▸ **Required action**:
Here is the task for the records below: repeat exactly the lines from the one with "def Obligations.StatusSet : Prop" to the one with "(∀ s : State, s.safetyBlock.length = 32) ∧", both included, and nothing else.

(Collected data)
=====

-- ==== Sys2Proof/Certificates/Slice0/Obligations.lean ====
section
/-! DEFINITION. The statements for the provers. -/

open Sys2Proof Sys2Proof.Machine

/-! ### The machine -/

/-- One step runs the command at the front of the queue on the state with the rest of the queue. -/
def Obligations.StepRunsFront : Prop :=
  ∀ (s : State) (c : Instr) (rest : List Instr), s.pending = c :: rest → step s = exec c { s with pending := rest }

/-- An empty queue lets one tick of device time pass (the model's choice, notes/assumptions/7.md): the tick counter counts one and nothing but the time changes. -/
def Obligations.StepTicksTime : Prop :=
  ∀ s : State, s.pending = [] → ∃ t, step s = .next t ∧ t.time.tick = s.time.tick + 1 ∧ t = { s with time := t.time }

/-- State.reset is in canonical form, READY with cause COMMAND 0 and nothing waiting, and shows the reset values that the spec gives: every domain on, the emitters
inhibited by STATE and by the unconfigured limiter, Region S unconfigured, every PWR_DOM_STAT bit set, the identity words of Table 20-2. -/
def Obligations.ResetValues : Prop :=
  State.reset.canonical = true ∧ State.reset.pw.st = .ready ∧ State.reset.pending = [] ∧ State.reset.out = [] ∧
    (∀ p : Fin 80, State.reset.domOn p = true) ∧ State.reset.get F.SHT.EMIT_INHIBIT_SRC = 0x021 ∧ State.reset.get F.SAF.SAFE_STAT_STATE = 0 ∧
    State.reset.view 0 = 0x485A4001 ∧ State.reset.view 4 = 0x00800822 ∧ State.reset.view 0x100 = 1

/-! ### Commands arrive (chapter 2) -/

/-- A command that is taken at once runs its handler, sends the reply or notes the command as running, and nothing else runs: CommandTaken covers every row of
Table 2-10 and every register-write row. -/
def Obligations.CommandTaken : Prop :=
  ∀ (c : Instr) (s : State) (p : Pkt) (u : State), Runs c s p u →
    exec c s = .next (State.finish (runOp p.via u p.op p.data) p.via p.op p.seq).calm

/-- R24, R26, R27, R34: for every well-formed command row, the bytes of its packet in an SPI WRITE frame, whatever follows them there, do what the row does, where the device serves its
command port: the header check, LENGTH, CRC, tag and version of the packet pass, and its opcode, sequence number and payload come out as they went in. R38: the bytes of a command row's packet in a datagram of its own length do what the row does; the frame is counted in RX_FRAMES. -/
def Obligations.PacketIsCommand : Prop :=
  (
    ∀ (c : Instr) (p : Pkt) (s : State) (junk : List Byte), c.wellFormed = true → asPacket c = some p → p.via = .spi → s.hears .spi = true →
      exec (.spiWriteFrame (p.bytes ++ junk)) s = exec c s) ∧
  (
    ∀ (c : Instr) (p : Pkt) (q : Peer) (s : State), c.wellFormed = true → asPacket c = some p → p.via = .udp q → s.hears (.udp q) = true → exec (.udpCommandDatagram q p.bytes) s = exec c (s.inc F.ETH.RX_FRAMES))


/-- Step 6 of Table 2-5 (R42, R43, R45), over the session of a transport: an expected or first number is consumed, E becomes SEQ + 1 and the answer will be cached; a number of the
last 16 whose opcode is the cached one and whose answer is known is answered from the cache and counted in REPLAY, and nothing is executed; a number ahead of E is counted in
SEQ_GAP and not executed; SESSION_RESET is consumed whatever its number and leaves itself alone in the cache. -/
def Obligations.SequenceRules : Prop :=
  ∀ (s : State) (via : Port) (seq : BitVec 16) (op : Nat) (d : List Byte), s.hasPort via = true →
    (op ≠ 0x0004 → ((s.session via).known = false ∨ seq = (s.session via).expSeq) →
      ((s.sequence via seq op d).session via).expSeq = seq + 1 ∧ (s.sequence via seq op d).cmd.held = s.cmd.held ++ [⟨via, seq, op, d⟩] ∧
        (⟨seq, op, .undecided⟩ : CacheEnt) ∈ ((s.sequence via seq op d).session via).cache) ∧
    (op ≠ 0x0004 → (s.session via).known = true → 65520 ≤ (seq - (s.session via).expSeq).toNat →
      (s.sequence via seq op d).cmd.held = s.cmd.held ∧ (s.sequence via seq op d).pw = s.pw ∧
        (∀ e a, (s.session via).cache.find? (fun x => x.seq == seq) = some e → e.op = op → e.ans = .final a →
          (s.sequence via seq op d).get F.CMD.REPLAY = min (s.get F.CMD.REPLAY + 1) (2 ^ F.CMD.REPLAY.wd - 1))) ∧
    (op ≠ 0x0004 → (s.session via).known = true → 0 < (seq - (s.session via).expSeq).toNat → (seq - (s.session via).expSeq).toNat ≤ 32767 →
      (s.sequence via seq op d).cmd.held = s.cmd.held ∧
        (s.sequence via seq op d).get F.CMD.SEQ_GAP = min (s.get F.CMD.SEQ_GAP + 1) (2 ^ F.CMD.SEQ_GAP.wd - 1)) ∧
    (op = 0x0004 → ((s.sequence via seq op d).session via).expSeq = seq + 1 ∧
      ((s.sequence via seq op d).session via).cache = [⟨seq, op, .undecided⟩] ∧ (s.sequence via seq op d).cmd.held = s.cmd.held ++ [⟨via, seq, op, d⟩])

/-- R29, R35: an answer over SPI puts its reply packet at the end of the outbound queue, REPLY set and the prefix of Table 2-4 in front of the data, and keeps the answer in the
cache; where no resend waits for it, nothing else changes. R31: the end of an ACCEPTED command sends one completion packet likewise, COMPLETION set. -/
def Obligations.ReplyForm : Prop :=
  (∀ (s : State) (op : Nat) (seq : BitVec 16) (a : Answer), s.cmd.resend = [] →
    ∃ x, s.sendReply .spi op seq a (.final a) =
        { s with cmd := { s.cmd with spi := x, outq := s.cmd.outq ++ [packet 0x80 1 op seq.toNat (answerBytes a)] } } ∧
      x = { s.cmd.spi with cache := setCached seq (.final a) s.cmd.spi.cache }) ∧
  (∀ (s : State) (op st dt : Nat) (data : List Byte) (r : Running), s.cmd.running.find? (fun r => r.op == op) = some r → r.port = .spi →
    packet 0x40 1 op r.seq.toNat (answerBytes (s.answer st dt data)) ∈ (s.complete op st dt data).cmd.outq ∧
      (s.complete op st dt data).isRunning op = false ∧ (s.complete op st dt data).flag ⟨0x10100, 8, 1⟩ = true)

/-! ### Table 2-10: status and reading -/

/-- R48, R449: PING, IDENTIFY, STATUS, SAFETY_STATUS, FAULT_LOG_READ and CMD_STATUS (of a command whose final status is known) are answered DONE with the data of Table 2-10 and
change nothing; SESSION_RESET is answered DONE without data and its handler changes nothing more. -/
def Obligations.StatusSet : Prop :=
  (∀ via seq, Does (.ping via seq) (fun _ => True) (fun _ => []) Nothing) ∧
  (∀ via seq, Does (.identify via seq) (fun _ => True) (fun u => (List.range 8).flatMap (fun i => beBytes 4 (u.view (4 * i)))) Nothing) ∧
  (∀ via seq, Does (.status via seq) (fun _ => True)
    (fun u => beBytes 4 (u.view 0x100) ++ beBytes 4 (u.view 0x120) ++ beBytes 4 (u.view 0x124) ++ beBytes 4 (u.view 0x128) ++ beBytes 1 u.profileNow ++ [0] ++
      beBytes 2 (u.session via).expSeq.toNat) Nothing) ∧
  (∀ via seq, Does (.sessionReset via seq) (fun _ => True) (fun _ => []) Nothing) ∧
  (∀ via seq (target : BitVec 16) (e : CacheEnt) (a : Answer), Does (.cmdStatus via seq target)
    (fun u => (u.session via).cache.find? (fun x => x.seq.toNat == target.toNat) = some e ∧ e.ans = .final a) (fun _ => [2, a.status] ++ beBytes 2 e.op) Nothing) ∧
  (∀ via seq, Does (.safetyStatus via seq) (fun _ => True) State.safetyBlock Nothing) ∧
  (∀ s : State, s.safetyBlock.length = 32) ∧
  (∀ via seq (first count : BitVec 16), 1 ≤ count.toNat → count.toNat ≤ 32 →
    Does (.faultLogRead via seq first count) (fun _ => True)
      (fun u => (List.range count.toNat).flatMap (fun i => u.logEntry (u.logIndex first.toNat + i))) Nothing) ∧
  (∀ (s : State) (i : Nat), (s.logEntry i).length = 16)

/-- The commands that read a block of Table 2-10 (PROFILE_READ, LIMITER_READ, LOOP_READ, LINK_STATUS, TIME_READ, THERMAL_READ, CAL_RECORD_READ, CLASS_COUNTERS_READ, FLASH_READ,
FW_INFO) are answered DONE, with a block of the table's length, wherever the domain they read is on (R473) and their operands are in range, and change nothing: no FRESH bit (R141). -/
def Obligations.BlockReads : Prop :=
  (∀ via seq (profile : Byte), profile.toNat ≤ 3 ∨ profile = 0xFF → Does (.profileRead via seq profile) (fun _ => True)
    (fun u => u.profBlock (if profile = 0xFF then u.scan.named else profile.toNat)) Nothing) ∧
  (∀ via seq, Does (.limiterRead via seq) (fun u => u.domOn 68 = true)
    (fun u => (List.range 16).flatMap (fun i => beBytes 4 (u.rd (0x24600 + 4 * i)).toNat)) Nothing) ∧
  (∀ via seq (loop : Byte), loop.toNat ≤ 7 → Does (.loopRead via seq loop) (fun u => u.domOn 67 = true)
    (fun u => beBytes 4 (u.mode loop.toNat * 2 ^ 24 + bitsOf (u.rd (0x3001C + 0x400 * loop.toNat)).toNat 0 8 * 2 ^ 16 + bitsOf (u.get (F.LOOP.LOOP_RES_ST loop.toNat)) 0 16) ++
      (List.range 7).flatMap (fun i => beBytes 4 (u.rd (0x30024 + 0x400 * loop.toNat + 4 * i)).toNat)) Nothing) ∧
  (∀ via seq (port : Byte), port.toNat ≤ 2 → Does (.linkStatus via seq port) (fun u => u.domOn 77 = true) (fun u => u.linkBlock port.toNat) Nothing) ∧
  (∀ (s : State) (n : Nat), (s.linkBlock n).length = 16) ∧
  (∀ via seq, Does (.timeRead via seq) (fun u => u.domOn 78 = true)
    (fun u => beBytes 8 u.time.dev.toNat ++ beBytes 4 (u.tb.st + 16 * u.get F.TB.TB_CTRL_MODE + 64 * u.get F.TB.TB_STAT_AS_CAPABLE + 128 * u.get F.TB.TB_STAT_GM_PRESENT) ++
      beBytes 4 (if u.get F.TB.TB_CTRL_MODE = 1 ∧ u.tb.st ≠ 0 then u.get F.TB.OFFSET else 0)) Nothing) ∧
  (∀ via seq, Does (.thermalRead via seq) (fun _ => True) State.thermalBlock Nothing) ∧
  (∀ s : State, s.thermalBlock.length = 48) ∧
  (∀ via seq (record : BitVec 16), record.toNat ≤ 255 → Does (.calRecordRead via seq record) (fun _ => True)
    (fun u => u.flashRead (0x00F00000 + 0x10000 * u.cal.copy + 256 * record.toNat) 256) Nothing) ∧
  (∀ via seq, Does (.classCountersRead via seq) (fun u => u.domOn 79 = true)
    (fun u => (List.range 18).flatMap (fun i => beBytes 4 (u.rd ((F.MEM.SERVED 0).addr + 4 * i)).toNat)) Nothing) ∧
  (∀ via seq (addr : BitVec 32) (n : BitVec 16), 1 ≤ n.toNat → n.toNat ≤ 1024 → addr.toNat + n.toNat ≤ 0x1000000 →
    (addr.toNat + n.toNat ≤ 0xF20000 ∨ 0xF40000 ≤ addr.toNat) → Does (.flashRead via seq addr n) (fun _ => True) (fun u => u.flashRead addr.toNat n.toNat) Nothing) ∧
  (∀ via seq, Does (.fwInfo via seq) (fun _ => True)
    (fun u => [u.pw.running] ++ beBytes 1 (u.get F.SYS.BOOT_STATUS_SOURCE) ++ [0, 0] ++ beBytes 4 u.otp.secCounter ++ u.slotEntry 0 ++ u.slotEntry 1 ++ zeros 8) Nothing) ∧
  (∀ (s : State) (slot : Nat), (s.slotEntry slot).length = 24)

/-! ### Registers -/

/-- R52, R54, R57: REG_READ returns the words of one block in address order as they show, and clears FRESH and OVERRUN of a result status word, of nothing else: a word that is no
status word reads without any change (TB_TIME_LO latches the whole time; the words that show a free value use it up). A misaligned address, one outside every block, a count of 0
or above 256, and a range that leaves its block are BAD_PARAM with nothing read. -/
def Obligations.RegisterReads : Prop :=
  (∀ via seq (a : BitVec 32), a.toNat % 4 = 0 → oneBlock a.toNat 1 = true → isStatusWord a.toNat = false →
    a.toNat ≠ F.TB.TB_TIME_LO.addr → a.toNat ≠ (F.CAM.CSI_STAT_PHY_HS 0).addr → a.toNat ≠ (F.CAM.CSI_STAT_PHY_HS 1).addr →
    Does (.regRead via seq a 1) (fun u => u.touchesOff a.toNat 1 = false) (fun u => beBytes 4 (u.view a.toNat)) Nothing) ∧
  (∀ via seq (a : BitVec 32), a.toNat % 4 = 0 → oneBlock a.toNat 1 = true → isStatusWord a.toNat = true →
    Does (.regRead via seq a 1) (fun u => u.touchesOff a.toNat 1 = false) (fun u => beBytes 4 (u.view a.toNat))
      (fun u t => OnlyRegs u t [a.toNat] ∧ t.get ⟨a.toNat, 31, 1⟩ = 0 ∧ t.get ⟨a.toNat, 30, 1⟩ = 0 ∧ ∀ i < 30, (t.rd a.toNat).getLsbD i = (u.rd a.toNat).getLsbD i)) ∧
  (∀ via seq (a : BitVec 32) (n : BitVec 16), a.toNat % 4 = 0 → 1 ≤ n.toNat → n.toNat ≤ 256 → oneBlock a.toNat n.toNat = true →
    Does (.regRead via seq a n) (fun u => u.touchesOff a.toNat n.toNat = false) (fun u => wordBytes (u.readWords true a.toNat n.toNat).1)
      (fun u t => t = (u.readWords true a.toNat n.toNat).2)) ∧
  (∀ via seq, Does (.tbTimeLoRead via seq) (fun u => u.domOn 66 = true) (fun u => beBytes 4 (u.time.dev.toNat % 2 ^ 32))
    (fun u t => t = { u with time := { u.time with hiLatch := BitVec.ofNat 32 (u.time.dev.toNat / 2 ^ 32) } }))

/-- R2, R53, R451, R453: REG_WRITE stores its words in address order by the rules of their block; within a block without rules of its own every field takes what its access type
gives it, RO, WO and reserved bits keep their value, and no other word changes. R455: a word of the limiter block or of the safety block is locked. -/
def Obligations.RegisterWrites : Prop :=
  (∀ via seq (a : BitVec 32) (vs : List Word), a.toNat % 4 = 0 → 1 ≤ vs.length → vs.length ≤ 256 → oneBlock a.toNat vs.length = true →
    (wordAddrs a.toNat vs.length).any lockedWord = false →
    Does (.regWrite via seq a vs) (fun u => u.touchesOff a.toNat vs.length = false ∧ u.writeRefused a.toNat vs = false) (fun _ => []) (fun u t => t = u.hostWrites a.toNat vs)) ∧
  (∀ (s : State) (a : Nat) (v : Word), s.hostWrite a v = s.wr a (BitVec.ofNat 32 (wordAfter (fieldsAt a) (s.rd a).toNat v.toNat))) ∧
  (∀ (s : State) (a : Nat) (v : Word) (f : RegFld), f ∈ fieldsAt a → f.acc = .rw →
    (s.hostWrite a v).get ⟨a, f.lo, f.wd⟩ = clampFld f (bitsOf v.toNat f.lo f.wd)) ∧
  (∀ (s : State) (a : Nat) (v : Word) (f : RegFld), f ∈ fieldsAt a → f.acc = .ro ∨ f.acc = .wo ∨ f.acc = .st →
    (s.hostWrite a v).get ⟨a, f.lo, f.wd⟩ = s.get ⟨a, f.lo, f.wd⟩) ∧
  (∀ (s : State) (a : Nat) (v : Word), OnlyRegs s (s.hostWrite a v) [a]) ∧
  (∀ (c : Instr) (s : State) (p : Pkt) (u : State) (a : BitVec 32) (vs : List Word), c = .regWrite p.via p.seq a vs → Runs c s p u →
    (wordAddrs a.toNat vs.length).any lockedWord = true → exec c s = .next (u.replied p 0x14 1 []))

=====

▸ **Solved problem**:
def Obligations.StatusSet : Prop :=
  (∀ via seq, Does (.ping via seq) (fun _ => True) (fun _ => []) Nothing) ∧
  (∀ via seq, Does (.identify via seq) (fun _ => True) (fun u => (List.range 8).flatMap (fun i => beBytes 4 (u.view (4 * i)))) Nothing) ∧
  (∀ via seq, Does (.status via seq) (fun _ => True)
    (fun u => beBytes 4 (u.view 0x100) ++ beBytes 4 (u.view 0x120) ++ beBytes 4 (u.view 0x124) ++ beBytes 4 (u.view 0x128) ++ beBytes 1 u.profileNow ++ [0] ++
      beBytes 2 (u.session via).expSeq.toNat) Nothing) ∧
  (∀ via seq, Does (.sessionReset via seq) (fun _ => True) (fun _ => []) Nothing) ∧
  (∀ via seq (target : BitVec 16) (e : CacheEnt) (a : Answer), Does (.cmdStatus via seq target)
    (fun u => (u.session via).cache.find? (fun x => x.seq.toNat == target.toNat) = some e ∧ e.ans = .final a) (fun _ => [2, a.status] ++ beBytes 2 e.op) Nothing) ∧
  (∀ via seq, Does (.safetyStatus via seq) (fun _ => True) State.safetyBlock Nothing) ∧
  (∀ s : State, s.safetyBlock.length = 32) ∧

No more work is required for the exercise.